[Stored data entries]
____________
/-- The slot that core `c` issues in cycle `at`, and the threads that forgo the turn before it (R131, R117). -/
def pickSlot (s : State) (c at' : Nat) : List Nat → State → Option (Nat × Thread) × State
  | [], acc => (none, acc)
  | n :: rest, acc =>
    match slotThread acc c n with
    | none => pickSlot s c at' rest acc
    | some (t, trailing) =>
      if (slotFrom acc c n).elim false (fun x => decide (x ≤ at')) then
        if forgoes s t trailing then
          pickSlot s c at' rest (acc.modSlot (leadSlot acc (c * 16 + n)) fun x => x.forgo trailing)
        else (some (n, t), acc)
      else pickSlot s c at' rest acc

/-! ### Fetch (R149) -/

/-- The thread with its fetch buffer over its PC: kept while it covers the PC, loaded otherwise. -/
def fillBuffer (s : State) (c : Nat) (t : Thread) : Thread :=
  let base := t.pc.toNat / 64 * 64
  match t.fetchBuf with
  | some (b, bytes) => if b = base then { t with fetchBuf := some (b, bytes) }
      else { t with fetchBuf := some (base, s.bytes (Place.lm c base) 64) }
  | none => { t with fetchBuf := some (base, s.bytes (Place.lm c base) 64) }

/-- Whether the buffer is loaded from a poisoned line (R260: an erroneous value about to enter issue). -/
def fetchPoisoned (s : State) (c : Nat) (t : Thread) : Bool :=
  let base := t.pc.toNat / 64 * 64
  !(t.fetchBuf.any fun b => decide (b.1 = base)) && s.poisonIn (Place.lm c base) 64

/-- The word at the PC in the fetch buffer; PC is a multiple of 4. -/
def fetchedWord (t : Thread) : BitVec 32 :=
  match t.fetchBuf with
  | some (b, bytes) => BitVec.ofNat 32 (ofBytes ((bytes.drop (t.pc.toNat - b)).take 4))
  | none => 0

/-- The instruction that a fetched word is issued as (R316). -/
def issuedInstr (w : BitVec 32) : Instr :=
  match decodeWord w with
  | .ok i => i
  | .error _ => .illegalInstructionWord w

/-! ### Accesses on their way -/

/-- The access on which a slot is parked, on its way to its home. -/
def sentFrom (s : State) (k : Nat) : Option (Thread × Req) :=
  match NatMap.get s.slots k .empty with
  | .busy t => match t.park with
    | some (.access r) | some (.remote r) => some (t, r)
    | _ => none
  | _ => none

/-- A unit of a load is read before the rest (R225). -/
def earlyTurn (s : State) (k n : Nat) : State :=
  (sentFrom s k).elim s fun x => if deliveredTo s (k / 16) x.1 x.2 then readEarly s x.1 x.2 n else s

/-- An access reaches its home (R238). -/
def arriveTurn (s : State) (k : Nat) : State :=
  (sentFrom s k).elim s fun x => if deliveredTo s (k / 16) x.1 x.2 then s.arrive x.1 x.2 else s

/-! ### Events of the device -/

/-- The next flit of a parked thread's packets on their way (R21, R27), if a link can take it. -/
def nextFlit (s : State) (core : Nat) (t : Thread) (p : Park) : Option Instr :=
  match (p.trips s core).find? fun x => decide (heldAt s core t x.1 ≠ x.1) with
  | none => none
  | some x => ((nextLink s (heldAt s core t x.1) x.1).filter fun n => decide (failingParts (s.link n) 0 ≤ 1)).map fun n =>
      .flitReceive n (s.link n).expect 0 .request

/-- What brings a request on its way further: its delivery, flit by flit, then its end. -/
def requestTurn (s : State) (core : Nat) (t : Thread) (r : Req) (p : Park) (arrived : Instr) : Option Instr :=
  if deliveredTo s core t r then (if s.behind t r || (r.releases && s.blocked t.uid) then none else some arrived)
  else nextFlit s core t p

/-- The same of a SEND, once the time of its next attempt has come. -/
def sendTurn (s : State) (core slot : Nat) (t : Thread) (p : Park) (due : Nat) : Option Instr :=
  if s.now < due ∨ s.blocked t.uid then none
  else if p.arrived s core t then some (.sendRetryAttempt core slot)
  else nextFlit s core t p

/-- The same of a push: once it is at its node it is made where there is room. -/
def pushTurn (s : State) (core slot : Nat) (t : Thread) (p : Park) (m : Nat) (x : Push) : Option Instr :=
  if p.arrived s core t then (if (placePush s core m x).1.isSome then some (.parkedPushRetry core slot) else none)
  else nextFlit s core t p

/-- A flit of the oldest packet of another module that is to cross a link, where one can take it (R22). -/
def passingTurns (s : State) : List Instr :=
  ((List.range 30).filter fun n => (passingOver s n).isSome && decide (failingParts (s.link n) 0 ≤ 1)).map fun n =>
    .flitReceive n (s.link n).expect 0 .passing

/-- What may come to the parked thread of slot `k` (R135). -/
def parkTurn (s : State) (k : Nat) (t : Thread) : Option Instr :=
  let core := k / 16
  let slot := k % 16
  match t.park with
  | some (.walk ..) => if walkServed s k then some (.walkComplete core slot) else none
  | some (.ending _) => some (.accessCompletion core slot)
  | some (.invalidate l) => if l.any (stillAwaited s) then none else some (.accessCompletion core slot)
  | some (.access r) => requestTurn s core t r (.access r) (.accessCompletion core slot)
  | some (.remote r) => requestTurn s core t r (.remote r) (.remoteAccess core slot)
  | some (.divide ..) | some (.vdivide ..) => some (.divideResultWritten core slot)
  | some (.select ..) => some (.selectionMergeComplete core slot)
  | some (.send m n due true) => sendTurn s core slot t (.send m n due true) due
  | some (.push m x since n) =>
    (pushTurn s core slot t (.push m x since n) m x).orElse fun _ =>
      if (pushDeadline s m x since).any fun due => decide (due ≤ s.now) then some (.pushTimeout core slot) else none
  | some (.home ⟨.waita _ e, p :: _, _⟩ _) =>
    if Place.tier p.loc = .cxl ∧ (wordOf (ownView s t p.loc 8) ≠ e ∨ s.poisonIn p.loc 8) then some (.waitaReread core slot) else none
  | _ => none

/-- A half of a core's rotation can be delivered, or a rotation waits for the buffer (R402). -/
def rotationDue (s : State) (core : Nat) : Bool :=
  match (s.core core).rotation with
  | none => false
  | some r =>
    (!r.aSent && aEmpty s (westOf r.cluster core) r.aOff) || (!r.bSent && bNoneReady s (northOf r.cluster core) r.bOff)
____________
Provide a verbatim copy of all the entries.

/-- The slot that core `c` issues in cycle `at`, and the threads that forgo the turn before it (R131, R117). -/
def pickSlot (s : State) (c at' : Nat) : List Nat → State → Option (Nat × Thread) × State
  | [], acc => (none, acc)
  | n :: rest, acc =>
    match slotThread acc c n with
    | none => pickSlot s c at' rest acc
    | some (t, trailing) =>
      if (slotFrom acc c n).elim false (fun x => decide (x ≤ at')) then
        if forgoes s t trailing then
          pickSlot s c at' rest (acc.modSlot (leadSlot acc (c * 16 + n)) fun x => x.forgo trailing)
        else (some (n, t), acc)
      else pickSlot s c at' rest acc

/-! ### Fetch (R149) -/

/-- The thread with its fetch buffer over its PC: kept while it covers the PC, loaded otherwise. -/
def fillBuffer (s : State) (c : Nat) (t : Thread) : Thread :=
  let base := t.pc.toNat / 64 * 64
  match t.fetchBuf with
  | some (b, bytes) => if b = base then { t with fetchBuf := some (b, bytes) }
      else { t with fetchBuf := some (base, s.bytes (Place.lm c base) 64) }
  | none => { t with fetchBuf := some (base, s.bytes (Place.lm c base) 64) }

/-- Whether the buffer is loaded from a poisoned line (R260: an erroneous value about to enter issue). -/
def fetchPoisoned (s : State) (c : Nat) (t : Thread) : Bool :=
  let base := t.pc.toNat / 64 * 64
  !(t.fetchBuf.any fun b => decide (b.1 = base)) && s.poisonIn (Place.lm c base) 64

/-- The word at the PC in the fetch buffer; PC is a multiple of 4. -/
def fetchedWord (t : Thread) : BitVec 32 :=
  match t.fetchBuf with
  | some (b, bytes) => BitVec.ofNat 32 (ofBytes ((bytes.drop (t.pc.toNat - b)).take 4))
  | none => 0

/-- The instruction that a fetched word is issued as (R316). -/
def issuedInstr (w : BitVec 32) : Instr :=
  match decodeWord w with
  | .ok i => i
  | .error _ => .illegalInstructionWord w

/-! ### Accesses on their way -/

/-- The access on which a slot is parked, on its way to its home. -/
def sentFrom (s : State) (k : Nat) : Option (Thread × Req) :=
  match NatMap.get s.slots k .empty with
  | .busy t => match t.park with
    | some (.access r) | some (.remote r) => some (t, r)
    | _ => none
  | _ => none

/-- A unit of a load is read before the rest (R225). -/
def earlyTurn (s : State) (k n : Nat) : State :=
  (sentFrom s k).elim s fun x => if deliveredTo s (k / 16) x.1 x.2 then readEarly s x.1 x.2 n else s

/-- An access reaches its home (R238). -/
def arriveTurn (s : State) (k : Nat) : State :=
  (sentFrom s k).elim s fun x => if deliveredTo s (k / 16) x.1 x.2 then s.arrive x.1 x.2 else s

/-! ### Events of the device -/

/-- The next flit of a parked thread's packets on their way (R21, R27), if a link can take it. -/
def nextFlit (s : State) (core : Nat) (t : Thread) (p : Park) : Option Instr :=
  match (p.trips s core).find? fun x => decide (heldAt s core t x.1 ≠ x.1) with
  | none => none
  | some x => ((nextLink s (heldAt s core t x.1) x.1).filter fun n => decide (failingParts (s.link n) 0 ≤ 1)).map fun n =>
      .flitReceive n (s.link n).expect 0 .request

/-- What brings a request on its way further: its delivery, flit by flit, then its end. -/
def requestTurn (s : State) (core : Nat) (t : Thread) (r : Req) (p : Park) (arrived : Instr) : Option Instr :=
  if deliveredTo s core t r then (if s.behind t r || (r.releases && s.blocked t.uid) then none else some arrived)
  else nextFlit s core t p

/-- The same of a SEND, once the time of its next attempt has come. -/
def sendTurn (s : State) (core slot : Nat) (t : Thread) (p : Park) (due : Nat) : Option Instr :=
  if s.now < due ∨ s.blocked t.uid then none
  else if p.arrived s core t then some (.sendRetryAttempt core slot)
  else nextFlit s core t p

/-- The same of a push: once it is at its node it is made where there is room. -/
def pushTurn (s : State) (core slot : Nat) (t : Thread) (p : Park) (m : Nat) (x : Push) : Option Instr :=
  if p.arrived s core t then (if (placePush s core m x).1.isSome then some (.parkedPushRetry core slot) else none)
  else nextFlit s core t p

/-- A flit of the oldest packet of another module that is to cross a link, where one can take it (R22). -/
def passingTurns (s : State) : List Instr :=
  ((List.range 30).filter fun n => (passingOver s n).isSome && decide (failingParts (s.link n) 0 ≤ 1)).map fun n =>
    .flitReceive n (s.link n).expect 0 .passing

/-- What may come to the parked thread of slot `k` (R135). -/
def parkTurn (s : State) (k : Nat) (t : Thread) : Option Instr :=
  let core := k / 16
  let slot := k % 16
  match t.park with
  | some (.walk ..) => if walkServed s k then some (.walkComplete core slot) else none
  | some (.ending _) => some (.accessCompletion core slot)
  | some (.invalidate l) => if l.any (stillAwaited s) then none else some (.accessCompletion core slot)
  | some (.access r) => requestTurn s core t r (.access r) (.accessCompletion core slot)
  | some (.remote r) => requestTurn s core t r (.remote r) (.remoteAccess core slot)
  | some (.divide ..) | some (.vdivide ..) => some (.divideResultWritten core slot)
  | some (.select ..) => some (.selectionMergeComplete core slot)
  | some (.send m n due true) => sendTurn s core slot t (.send m n due true) due
  | some (.push m x since n) =>
    (pushTurn s core slot t (.push m x since n) m x).orElse fun _ =>
      if (pushDeadline s m x since).any fun due => decide (due ≤ s.now) then some (.pushTimeout core slot) else none
  | some (.home ⟨.waita _ e, p :: _, _⟩ _) =>
    if Place.tier p.loc = .cxl ∧ (wordOf (ownView s t p.loc 8) ≠ e ∨ s.poisonIn p.loc 8) then some (.waitaReread core slot) else none
  | _ => none

/-- A half of a core's rotation can be delivered, or a rotation waits for the buffer (R402). -/
def rotationDue (s : State) (core : Nat) : Bool :=
  match (s.core core).rotation with
  | none => false
  | some r =>
    (!r.aSent && aEmpty s (westOf r.cluster core) r.aOff) || (!r.bSent && bNoneReady s (northOf r.cluster core) r.bOff)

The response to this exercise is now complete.